━━ STORED DATA ━━
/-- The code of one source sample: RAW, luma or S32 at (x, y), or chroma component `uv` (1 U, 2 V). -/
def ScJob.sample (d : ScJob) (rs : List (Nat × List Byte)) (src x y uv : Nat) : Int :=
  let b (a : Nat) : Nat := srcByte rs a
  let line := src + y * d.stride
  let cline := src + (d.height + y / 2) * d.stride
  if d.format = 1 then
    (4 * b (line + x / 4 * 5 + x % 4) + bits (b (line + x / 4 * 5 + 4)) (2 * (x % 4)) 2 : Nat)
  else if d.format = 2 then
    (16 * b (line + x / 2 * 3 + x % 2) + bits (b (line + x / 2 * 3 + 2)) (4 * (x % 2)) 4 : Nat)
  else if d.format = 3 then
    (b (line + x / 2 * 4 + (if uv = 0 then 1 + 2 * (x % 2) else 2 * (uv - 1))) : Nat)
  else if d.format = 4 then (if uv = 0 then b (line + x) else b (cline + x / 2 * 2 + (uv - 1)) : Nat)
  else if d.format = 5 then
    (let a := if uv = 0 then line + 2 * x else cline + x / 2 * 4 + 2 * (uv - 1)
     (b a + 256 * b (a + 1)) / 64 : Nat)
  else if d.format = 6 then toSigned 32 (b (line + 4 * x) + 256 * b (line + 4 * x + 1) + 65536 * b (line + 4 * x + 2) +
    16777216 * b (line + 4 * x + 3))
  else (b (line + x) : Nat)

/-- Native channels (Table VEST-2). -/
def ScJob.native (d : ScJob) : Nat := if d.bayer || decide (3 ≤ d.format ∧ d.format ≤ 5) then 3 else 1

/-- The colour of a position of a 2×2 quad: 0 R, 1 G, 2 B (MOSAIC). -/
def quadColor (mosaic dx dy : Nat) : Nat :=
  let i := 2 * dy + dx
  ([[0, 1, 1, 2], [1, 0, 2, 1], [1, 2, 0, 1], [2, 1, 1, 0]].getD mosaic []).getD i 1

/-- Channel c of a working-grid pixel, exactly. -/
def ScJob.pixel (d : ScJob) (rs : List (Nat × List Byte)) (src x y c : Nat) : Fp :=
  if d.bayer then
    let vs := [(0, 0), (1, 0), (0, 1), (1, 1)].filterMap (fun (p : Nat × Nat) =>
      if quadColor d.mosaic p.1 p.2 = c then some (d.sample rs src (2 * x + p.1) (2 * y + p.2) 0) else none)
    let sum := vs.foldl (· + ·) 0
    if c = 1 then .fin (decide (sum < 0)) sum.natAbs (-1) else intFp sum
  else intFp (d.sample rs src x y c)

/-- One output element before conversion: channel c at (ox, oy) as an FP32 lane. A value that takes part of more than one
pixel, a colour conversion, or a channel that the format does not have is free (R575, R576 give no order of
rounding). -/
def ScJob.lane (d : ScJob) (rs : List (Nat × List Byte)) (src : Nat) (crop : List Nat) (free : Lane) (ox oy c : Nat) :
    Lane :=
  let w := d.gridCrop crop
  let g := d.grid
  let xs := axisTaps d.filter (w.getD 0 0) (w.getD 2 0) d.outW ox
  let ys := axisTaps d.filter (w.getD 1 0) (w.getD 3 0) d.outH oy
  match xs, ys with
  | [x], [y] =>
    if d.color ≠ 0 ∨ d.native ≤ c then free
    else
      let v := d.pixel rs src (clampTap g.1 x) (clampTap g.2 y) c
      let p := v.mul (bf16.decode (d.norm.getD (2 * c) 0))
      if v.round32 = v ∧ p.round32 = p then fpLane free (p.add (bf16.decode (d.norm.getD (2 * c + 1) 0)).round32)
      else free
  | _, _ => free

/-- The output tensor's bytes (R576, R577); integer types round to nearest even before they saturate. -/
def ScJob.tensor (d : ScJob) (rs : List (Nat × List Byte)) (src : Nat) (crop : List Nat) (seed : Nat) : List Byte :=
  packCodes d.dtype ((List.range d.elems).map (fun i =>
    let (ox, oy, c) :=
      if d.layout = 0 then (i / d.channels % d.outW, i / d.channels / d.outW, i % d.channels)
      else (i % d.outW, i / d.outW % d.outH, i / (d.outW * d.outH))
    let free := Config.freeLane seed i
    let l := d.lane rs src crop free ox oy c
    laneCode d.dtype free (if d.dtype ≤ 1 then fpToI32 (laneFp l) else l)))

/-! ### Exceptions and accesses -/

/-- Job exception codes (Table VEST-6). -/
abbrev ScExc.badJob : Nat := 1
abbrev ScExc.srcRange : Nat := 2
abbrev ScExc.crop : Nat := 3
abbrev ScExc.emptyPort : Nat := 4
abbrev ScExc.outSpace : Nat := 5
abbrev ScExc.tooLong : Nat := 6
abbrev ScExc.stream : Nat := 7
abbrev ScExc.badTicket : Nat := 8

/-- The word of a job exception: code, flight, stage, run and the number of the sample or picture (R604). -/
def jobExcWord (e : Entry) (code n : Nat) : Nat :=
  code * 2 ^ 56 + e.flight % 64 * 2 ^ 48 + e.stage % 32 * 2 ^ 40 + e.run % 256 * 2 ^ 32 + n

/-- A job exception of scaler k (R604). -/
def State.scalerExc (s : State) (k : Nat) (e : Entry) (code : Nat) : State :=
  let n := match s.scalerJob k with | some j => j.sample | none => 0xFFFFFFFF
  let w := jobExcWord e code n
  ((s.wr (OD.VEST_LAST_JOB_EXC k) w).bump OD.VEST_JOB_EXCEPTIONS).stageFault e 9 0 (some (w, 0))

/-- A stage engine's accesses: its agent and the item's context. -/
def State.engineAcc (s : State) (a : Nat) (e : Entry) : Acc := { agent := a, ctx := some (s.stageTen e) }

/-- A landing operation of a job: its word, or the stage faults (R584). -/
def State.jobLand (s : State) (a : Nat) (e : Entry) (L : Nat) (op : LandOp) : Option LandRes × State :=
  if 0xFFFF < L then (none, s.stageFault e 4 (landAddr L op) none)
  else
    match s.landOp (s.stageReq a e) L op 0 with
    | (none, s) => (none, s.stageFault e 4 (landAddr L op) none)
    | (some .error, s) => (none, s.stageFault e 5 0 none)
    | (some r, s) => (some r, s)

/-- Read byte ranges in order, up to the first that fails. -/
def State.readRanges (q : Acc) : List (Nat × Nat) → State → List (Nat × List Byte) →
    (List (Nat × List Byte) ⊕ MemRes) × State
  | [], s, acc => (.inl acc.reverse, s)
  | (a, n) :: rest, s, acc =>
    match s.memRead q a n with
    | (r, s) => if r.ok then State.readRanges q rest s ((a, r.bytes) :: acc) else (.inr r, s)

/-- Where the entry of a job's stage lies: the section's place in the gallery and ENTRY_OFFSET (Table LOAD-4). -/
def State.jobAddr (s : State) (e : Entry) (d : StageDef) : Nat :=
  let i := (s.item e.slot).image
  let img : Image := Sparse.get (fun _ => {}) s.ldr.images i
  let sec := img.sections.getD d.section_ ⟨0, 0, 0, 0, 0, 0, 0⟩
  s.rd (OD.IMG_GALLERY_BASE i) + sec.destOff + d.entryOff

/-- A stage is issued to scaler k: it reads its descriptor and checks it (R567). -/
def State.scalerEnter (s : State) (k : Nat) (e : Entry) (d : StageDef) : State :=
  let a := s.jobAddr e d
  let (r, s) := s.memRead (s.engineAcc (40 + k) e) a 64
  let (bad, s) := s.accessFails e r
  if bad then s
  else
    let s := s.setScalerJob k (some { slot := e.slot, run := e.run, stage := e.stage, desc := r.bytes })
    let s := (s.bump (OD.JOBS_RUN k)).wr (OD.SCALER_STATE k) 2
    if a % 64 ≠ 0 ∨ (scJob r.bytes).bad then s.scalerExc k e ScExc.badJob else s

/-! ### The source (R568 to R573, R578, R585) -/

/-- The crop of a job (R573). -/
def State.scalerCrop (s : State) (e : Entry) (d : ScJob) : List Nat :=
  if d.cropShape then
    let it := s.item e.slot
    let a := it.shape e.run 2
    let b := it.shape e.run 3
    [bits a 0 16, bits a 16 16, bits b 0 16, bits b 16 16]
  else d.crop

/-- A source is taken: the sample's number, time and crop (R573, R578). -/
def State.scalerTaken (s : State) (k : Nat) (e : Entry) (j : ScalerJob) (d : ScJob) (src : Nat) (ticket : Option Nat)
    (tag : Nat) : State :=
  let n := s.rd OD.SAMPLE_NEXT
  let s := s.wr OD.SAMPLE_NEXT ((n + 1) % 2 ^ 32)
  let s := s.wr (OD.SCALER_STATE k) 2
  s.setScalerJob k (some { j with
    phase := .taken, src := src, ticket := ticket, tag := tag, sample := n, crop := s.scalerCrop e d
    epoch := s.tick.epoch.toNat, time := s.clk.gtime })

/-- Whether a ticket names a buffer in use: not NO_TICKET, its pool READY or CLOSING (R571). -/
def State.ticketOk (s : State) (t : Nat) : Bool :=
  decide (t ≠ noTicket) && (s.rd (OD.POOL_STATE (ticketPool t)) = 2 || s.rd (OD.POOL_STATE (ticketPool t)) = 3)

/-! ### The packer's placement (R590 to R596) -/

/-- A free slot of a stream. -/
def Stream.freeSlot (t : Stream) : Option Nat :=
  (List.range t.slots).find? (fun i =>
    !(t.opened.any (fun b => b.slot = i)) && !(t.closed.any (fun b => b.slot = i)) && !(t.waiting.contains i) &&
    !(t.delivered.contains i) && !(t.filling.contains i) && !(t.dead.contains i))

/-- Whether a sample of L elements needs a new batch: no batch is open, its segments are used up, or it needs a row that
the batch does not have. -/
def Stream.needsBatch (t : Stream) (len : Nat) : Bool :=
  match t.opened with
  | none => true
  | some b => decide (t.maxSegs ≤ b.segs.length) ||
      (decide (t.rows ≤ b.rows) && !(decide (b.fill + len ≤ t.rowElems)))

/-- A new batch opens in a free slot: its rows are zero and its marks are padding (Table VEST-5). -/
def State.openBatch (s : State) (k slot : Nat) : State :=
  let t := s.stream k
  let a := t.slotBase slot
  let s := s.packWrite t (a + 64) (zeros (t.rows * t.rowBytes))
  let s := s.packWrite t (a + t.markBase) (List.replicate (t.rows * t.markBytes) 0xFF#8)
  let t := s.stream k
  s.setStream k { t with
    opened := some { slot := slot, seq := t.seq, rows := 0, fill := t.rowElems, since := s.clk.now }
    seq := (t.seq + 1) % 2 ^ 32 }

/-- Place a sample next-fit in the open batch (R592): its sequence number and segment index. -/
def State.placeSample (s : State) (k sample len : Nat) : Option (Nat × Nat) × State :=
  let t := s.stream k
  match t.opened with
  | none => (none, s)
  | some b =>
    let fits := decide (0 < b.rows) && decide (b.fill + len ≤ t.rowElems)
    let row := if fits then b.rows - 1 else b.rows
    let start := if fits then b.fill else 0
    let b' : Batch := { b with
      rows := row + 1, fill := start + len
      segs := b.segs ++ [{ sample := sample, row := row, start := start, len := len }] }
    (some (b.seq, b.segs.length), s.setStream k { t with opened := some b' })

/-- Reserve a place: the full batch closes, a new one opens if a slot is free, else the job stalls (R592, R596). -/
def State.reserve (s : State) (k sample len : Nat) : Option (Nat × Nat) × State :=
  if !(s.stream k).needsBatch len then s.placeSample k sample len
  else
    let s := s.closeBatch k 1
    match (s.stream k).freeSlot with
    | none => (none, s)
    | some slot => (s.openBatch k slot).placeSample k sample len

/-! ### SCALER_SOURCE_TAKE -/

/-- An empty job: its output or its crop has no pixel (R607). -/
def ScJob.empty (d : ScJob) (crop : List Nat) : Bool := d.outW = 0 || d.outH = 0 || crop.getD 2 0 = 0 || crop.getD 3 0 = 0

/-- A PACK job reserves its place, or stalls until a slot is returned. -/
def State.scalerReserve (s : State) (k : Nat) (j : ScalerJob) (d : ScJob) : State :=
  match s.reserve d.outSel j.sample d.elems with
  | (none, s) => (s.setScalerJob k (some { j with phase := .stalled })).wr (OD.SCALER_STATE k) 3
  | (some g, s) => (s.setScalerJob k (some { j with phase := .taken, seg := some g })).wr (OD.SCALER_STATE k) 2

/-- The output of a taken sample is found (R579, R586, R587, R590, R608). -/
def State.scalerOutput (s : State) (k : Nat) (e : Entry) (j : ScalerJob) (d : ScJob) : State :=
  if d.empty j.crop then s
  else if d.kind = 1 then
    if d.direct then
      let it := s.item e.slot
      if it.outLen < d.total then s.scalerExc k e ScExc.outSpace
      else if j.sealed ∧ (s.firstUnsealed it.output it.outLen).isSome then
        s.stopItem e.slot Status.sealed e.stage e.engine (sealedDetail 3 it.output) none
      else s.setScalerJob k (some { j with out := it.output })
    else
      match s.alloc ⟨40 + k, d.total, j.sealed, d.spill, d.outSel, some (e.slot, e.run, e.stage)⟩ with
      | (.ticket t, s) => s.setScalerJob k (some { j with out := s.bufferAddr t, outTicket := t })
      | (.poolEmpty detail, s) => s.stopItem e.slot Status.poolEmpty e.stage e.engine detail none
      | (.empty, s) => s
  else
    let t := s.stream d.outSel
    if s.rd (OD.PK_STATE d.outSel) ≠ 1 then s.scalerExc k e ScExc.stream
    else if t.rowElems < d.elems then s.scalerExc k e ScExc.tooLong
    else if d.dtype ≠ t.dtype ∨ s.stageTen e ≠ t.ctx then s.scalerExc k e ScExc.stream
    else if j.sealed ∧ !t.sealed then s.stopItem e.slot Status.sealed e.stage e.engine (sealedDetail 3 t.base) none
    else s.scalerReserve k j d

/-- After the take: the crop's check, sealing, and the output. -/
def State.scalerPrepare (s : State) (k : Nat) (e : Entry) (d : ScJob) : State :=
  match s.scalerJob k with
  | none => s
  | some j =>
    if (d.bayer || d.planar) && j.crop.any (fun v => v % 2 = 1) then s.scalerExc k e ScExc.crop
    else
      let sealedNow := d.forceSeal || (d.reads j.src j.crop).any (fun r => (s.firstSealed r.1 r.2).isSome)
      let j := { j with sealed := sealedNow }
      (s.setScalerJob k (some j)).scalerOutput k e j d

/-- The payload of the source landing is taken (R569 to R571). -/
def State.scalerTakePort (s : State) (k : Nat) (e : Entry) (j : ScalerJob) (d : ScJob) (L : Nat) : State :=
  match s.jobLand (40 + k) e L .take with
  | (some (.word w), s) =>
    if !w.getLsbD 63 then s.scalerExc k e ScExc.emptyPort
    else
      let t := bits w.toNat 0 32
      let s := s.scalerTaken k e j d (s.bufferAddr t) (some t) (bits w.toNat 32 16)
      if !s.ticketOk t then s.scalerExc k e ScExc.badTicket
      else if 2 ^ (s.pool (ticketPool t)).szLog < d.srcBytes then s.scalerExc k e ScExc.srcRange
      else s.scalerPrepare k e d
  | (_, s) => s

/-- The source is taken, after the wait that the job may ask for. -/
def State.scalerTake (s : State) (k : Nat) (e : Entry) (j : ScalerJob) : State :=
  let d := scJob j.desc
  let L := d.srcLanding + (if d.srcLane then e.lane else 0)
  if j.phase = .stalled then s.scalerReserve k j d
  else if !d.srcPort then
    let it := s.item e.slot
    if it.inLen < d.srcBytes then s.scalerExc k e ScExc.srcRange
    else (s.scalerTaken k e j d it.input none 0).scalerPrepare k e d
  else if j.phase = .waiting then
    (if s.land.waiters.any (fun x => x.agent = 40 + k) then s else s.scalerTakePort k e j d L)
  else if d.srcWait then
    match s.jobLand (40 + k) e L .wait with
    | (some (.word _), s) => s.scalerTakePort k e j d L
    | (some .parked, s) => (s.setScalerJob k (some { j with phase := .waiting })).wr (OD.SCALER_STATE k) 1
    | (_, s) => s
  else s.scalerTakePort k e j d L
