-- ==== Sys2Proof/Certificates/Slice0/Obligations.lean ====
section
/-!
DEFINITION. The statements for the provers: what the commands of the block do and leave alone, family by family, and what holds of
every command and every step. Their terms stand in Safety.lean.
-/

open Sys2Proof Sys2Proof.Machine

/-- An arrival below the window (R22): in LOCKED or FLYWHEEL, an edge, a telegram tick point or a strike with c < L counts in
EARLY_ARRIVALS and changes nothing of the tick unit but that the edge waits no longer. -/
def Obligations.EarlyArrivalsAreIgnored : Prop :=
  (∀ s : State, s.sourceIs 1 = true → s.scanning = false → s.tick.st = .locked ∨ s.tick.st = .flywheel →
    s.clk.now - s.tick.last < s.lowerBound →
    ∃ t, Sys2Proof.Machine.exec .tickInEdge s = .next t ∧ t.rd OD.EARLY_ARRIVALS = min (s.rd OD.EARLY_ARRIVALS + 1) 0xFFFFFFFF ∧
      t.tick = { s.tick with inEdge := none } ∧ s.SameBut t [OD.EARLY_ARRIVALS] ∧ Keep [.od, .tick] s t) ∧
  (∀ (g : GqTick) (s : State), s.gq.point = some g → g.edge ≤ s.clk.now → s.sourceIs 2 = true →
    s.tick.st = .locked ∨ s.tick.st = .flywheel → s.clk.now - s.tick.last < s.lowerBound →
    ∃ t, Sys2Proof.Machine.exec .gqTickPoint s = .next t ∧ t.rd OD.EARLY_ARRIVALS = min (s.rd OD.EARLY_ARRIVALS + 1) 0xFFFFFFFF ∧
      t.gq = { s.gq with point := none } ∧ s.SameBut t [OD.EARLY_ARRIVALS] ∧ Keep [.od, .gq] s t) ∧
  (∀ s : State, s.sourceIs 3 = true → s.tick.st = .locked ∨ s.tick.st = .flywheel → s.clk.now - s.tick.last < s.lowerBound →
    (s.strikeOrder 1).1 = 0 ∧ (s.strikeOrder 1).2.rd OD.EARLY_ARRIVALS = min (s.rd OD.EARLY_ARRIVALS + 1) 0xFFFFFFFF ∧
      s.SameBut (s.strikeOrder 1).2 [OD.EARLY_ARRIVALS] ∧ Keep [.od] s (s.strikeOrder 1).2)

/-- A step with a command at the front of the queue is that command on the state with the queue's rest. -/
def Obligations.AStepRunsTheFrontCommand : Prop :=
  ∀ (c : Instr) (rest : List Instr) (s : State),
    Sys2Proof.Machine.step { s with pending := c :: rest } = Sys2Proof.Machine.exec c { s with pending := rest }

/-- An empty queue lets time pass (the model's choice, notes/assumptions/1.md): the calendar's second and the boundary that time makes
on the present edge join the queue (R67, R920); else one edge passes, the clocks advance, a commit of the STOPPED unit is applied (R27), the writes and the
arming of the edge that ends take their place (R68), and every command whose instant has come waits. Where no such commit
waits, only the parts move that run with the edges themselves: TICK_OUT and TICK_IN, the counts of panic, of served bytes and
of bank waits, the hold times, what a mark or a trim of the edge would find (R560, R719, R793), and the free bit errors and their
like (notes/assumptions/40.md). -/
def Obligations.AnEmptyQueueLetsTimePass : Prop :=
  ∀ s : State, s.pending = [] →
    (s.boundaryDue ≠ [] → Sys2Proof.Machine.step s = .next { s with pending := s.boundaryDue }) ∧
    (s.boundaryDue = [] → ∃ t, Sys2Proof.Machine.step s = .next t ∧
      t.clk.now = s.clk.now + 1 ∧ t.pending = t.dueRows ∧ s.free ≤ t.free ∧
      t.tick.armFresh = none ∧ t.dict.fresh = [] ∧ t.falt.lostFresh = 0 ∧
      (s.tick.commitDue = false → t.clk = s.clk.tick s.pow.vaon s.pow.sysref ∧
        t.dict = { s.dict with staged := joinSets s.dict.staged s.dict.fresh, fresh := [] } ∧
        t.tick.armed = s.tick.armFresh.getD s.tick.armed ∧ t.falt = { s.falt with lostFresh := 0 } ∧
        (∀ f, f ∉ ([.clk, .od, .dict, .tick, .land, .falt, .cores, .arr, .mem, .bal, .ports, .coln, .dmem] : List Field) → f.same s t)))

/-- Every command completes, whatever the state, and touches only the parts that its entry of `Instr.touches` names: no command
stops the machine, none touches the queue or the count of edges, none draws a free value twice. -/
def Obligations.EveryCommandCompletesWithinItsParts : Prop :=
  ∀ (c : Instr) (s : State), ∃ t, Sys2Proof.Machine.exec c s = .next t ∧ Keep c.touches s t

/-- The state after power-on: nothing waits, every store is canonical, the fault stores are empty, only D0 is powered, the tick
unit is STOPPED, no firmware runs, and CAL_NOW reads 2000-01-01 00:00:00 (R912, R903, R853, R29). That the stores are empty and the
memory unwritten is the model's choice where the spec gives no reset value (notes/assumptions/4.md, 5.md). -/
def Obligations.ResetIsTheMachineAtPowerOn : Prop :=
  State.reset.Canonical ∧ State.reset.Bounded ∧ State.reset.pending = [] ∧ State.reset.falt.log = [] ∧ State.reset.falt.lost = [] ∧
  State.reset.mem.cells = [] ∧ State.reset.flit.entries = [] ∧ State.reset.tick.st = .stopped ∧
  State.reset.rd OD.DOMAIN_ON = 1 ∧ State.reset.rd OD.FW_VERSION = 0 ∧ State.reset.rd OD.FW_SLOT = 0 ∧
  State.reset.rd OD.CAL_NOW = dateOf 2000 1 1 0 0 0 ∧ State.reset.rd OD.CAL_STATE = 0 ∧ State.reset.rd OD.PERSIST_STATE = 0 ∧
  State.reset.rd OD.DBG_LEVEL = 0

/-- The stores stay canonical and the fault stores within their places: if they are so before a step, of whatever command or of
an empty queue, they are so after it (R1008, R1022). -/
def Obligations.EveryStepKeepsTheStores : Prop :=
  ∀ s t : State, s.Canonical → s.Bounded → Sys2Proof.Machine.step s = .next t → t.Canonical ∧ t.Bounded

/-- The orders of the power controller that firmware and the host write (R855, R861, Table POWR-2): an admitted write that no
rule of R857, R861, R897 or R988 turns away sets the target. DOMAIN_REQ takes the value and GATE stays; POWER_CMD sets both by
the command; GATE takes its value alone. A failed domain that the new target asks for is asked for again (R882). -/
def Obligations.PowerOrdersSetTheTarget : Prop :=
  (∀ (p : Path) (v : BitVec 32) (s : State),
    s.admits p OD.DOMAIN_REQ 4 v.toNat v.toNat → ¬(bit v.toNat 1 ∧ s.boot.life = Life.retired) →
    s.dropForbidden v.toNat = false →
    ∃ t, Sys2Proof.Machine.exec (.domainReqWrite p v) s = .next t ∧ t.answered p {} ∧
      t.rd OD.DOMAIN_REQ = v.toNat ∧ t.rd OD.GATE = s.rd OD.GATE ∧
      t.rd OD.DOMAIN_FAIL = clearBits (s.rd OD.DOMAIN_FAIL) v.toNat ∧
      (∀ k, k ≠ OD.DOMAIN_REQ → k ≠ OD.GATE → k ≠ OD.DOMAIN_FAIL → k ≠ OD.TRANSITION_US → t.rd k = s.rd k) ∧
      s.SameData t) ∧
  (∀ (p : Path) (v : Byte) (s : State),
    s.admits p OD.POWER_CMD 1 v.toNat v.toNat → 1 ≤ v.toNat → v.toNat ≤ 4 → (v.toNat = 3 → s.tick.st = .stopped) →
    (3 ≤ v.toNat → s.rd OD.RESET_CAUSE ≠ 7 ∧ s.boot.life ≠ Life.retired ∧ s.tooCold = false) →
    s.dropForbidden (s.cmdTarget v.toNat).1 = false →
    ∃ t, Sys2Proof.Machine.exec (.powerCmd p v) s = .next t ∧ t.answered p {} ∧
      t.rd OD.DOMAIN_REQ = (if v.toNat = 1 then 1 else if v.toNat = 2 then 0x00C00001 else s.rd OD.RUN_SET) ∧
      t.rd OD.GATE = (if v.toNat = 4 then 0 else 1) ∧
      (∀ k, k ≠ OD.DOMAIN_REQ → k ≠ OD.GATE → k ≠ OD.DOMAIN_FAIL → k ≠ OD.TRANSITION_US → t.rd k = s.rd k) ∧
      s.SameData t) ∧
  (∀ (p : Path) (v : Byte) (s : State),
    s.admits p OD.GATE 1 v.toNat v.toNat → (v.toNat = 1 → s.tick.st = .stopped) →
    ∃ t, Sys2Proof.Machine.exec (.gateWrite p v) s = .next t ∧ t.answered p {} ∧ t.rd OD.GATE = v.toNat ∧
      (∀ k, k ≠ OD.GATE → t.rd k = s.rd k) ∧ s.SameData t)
━━━
● TASK
Only the lines from the start of the data to the line holding "(16 * b (line" are wanted; return them exactly, both ends included.

● RESPONSE AREA
/-- The code of one source sample: RAW, luma or S32 at (x, y), or chroma component `uv` (1 U, 2 V). -/
def ScJob.sample (d : ScJob) (rs : List (Nat × List Byte)) (src x y uv : Nat) : Int :=
  let b (a : Nat) : Nat := srcByte rs a
  let line := src + y * d.stride
  let cline := src + (d.height + y / 2) * d.stride
  if d.format = 1 then
    (4 * b (line + x / 4 * 5 + x % 4) + bits (b (line + x / 4 * 5 + 4)) (2 * (x % 4)) 2 : Nat)
  else if d.format = 2 then
    (16 * b (line + x / 2 * 3 + x % 2) + bits (b (line + x / 2 * 3 + 2)) (4 * (x % 2)) 4 : Nat)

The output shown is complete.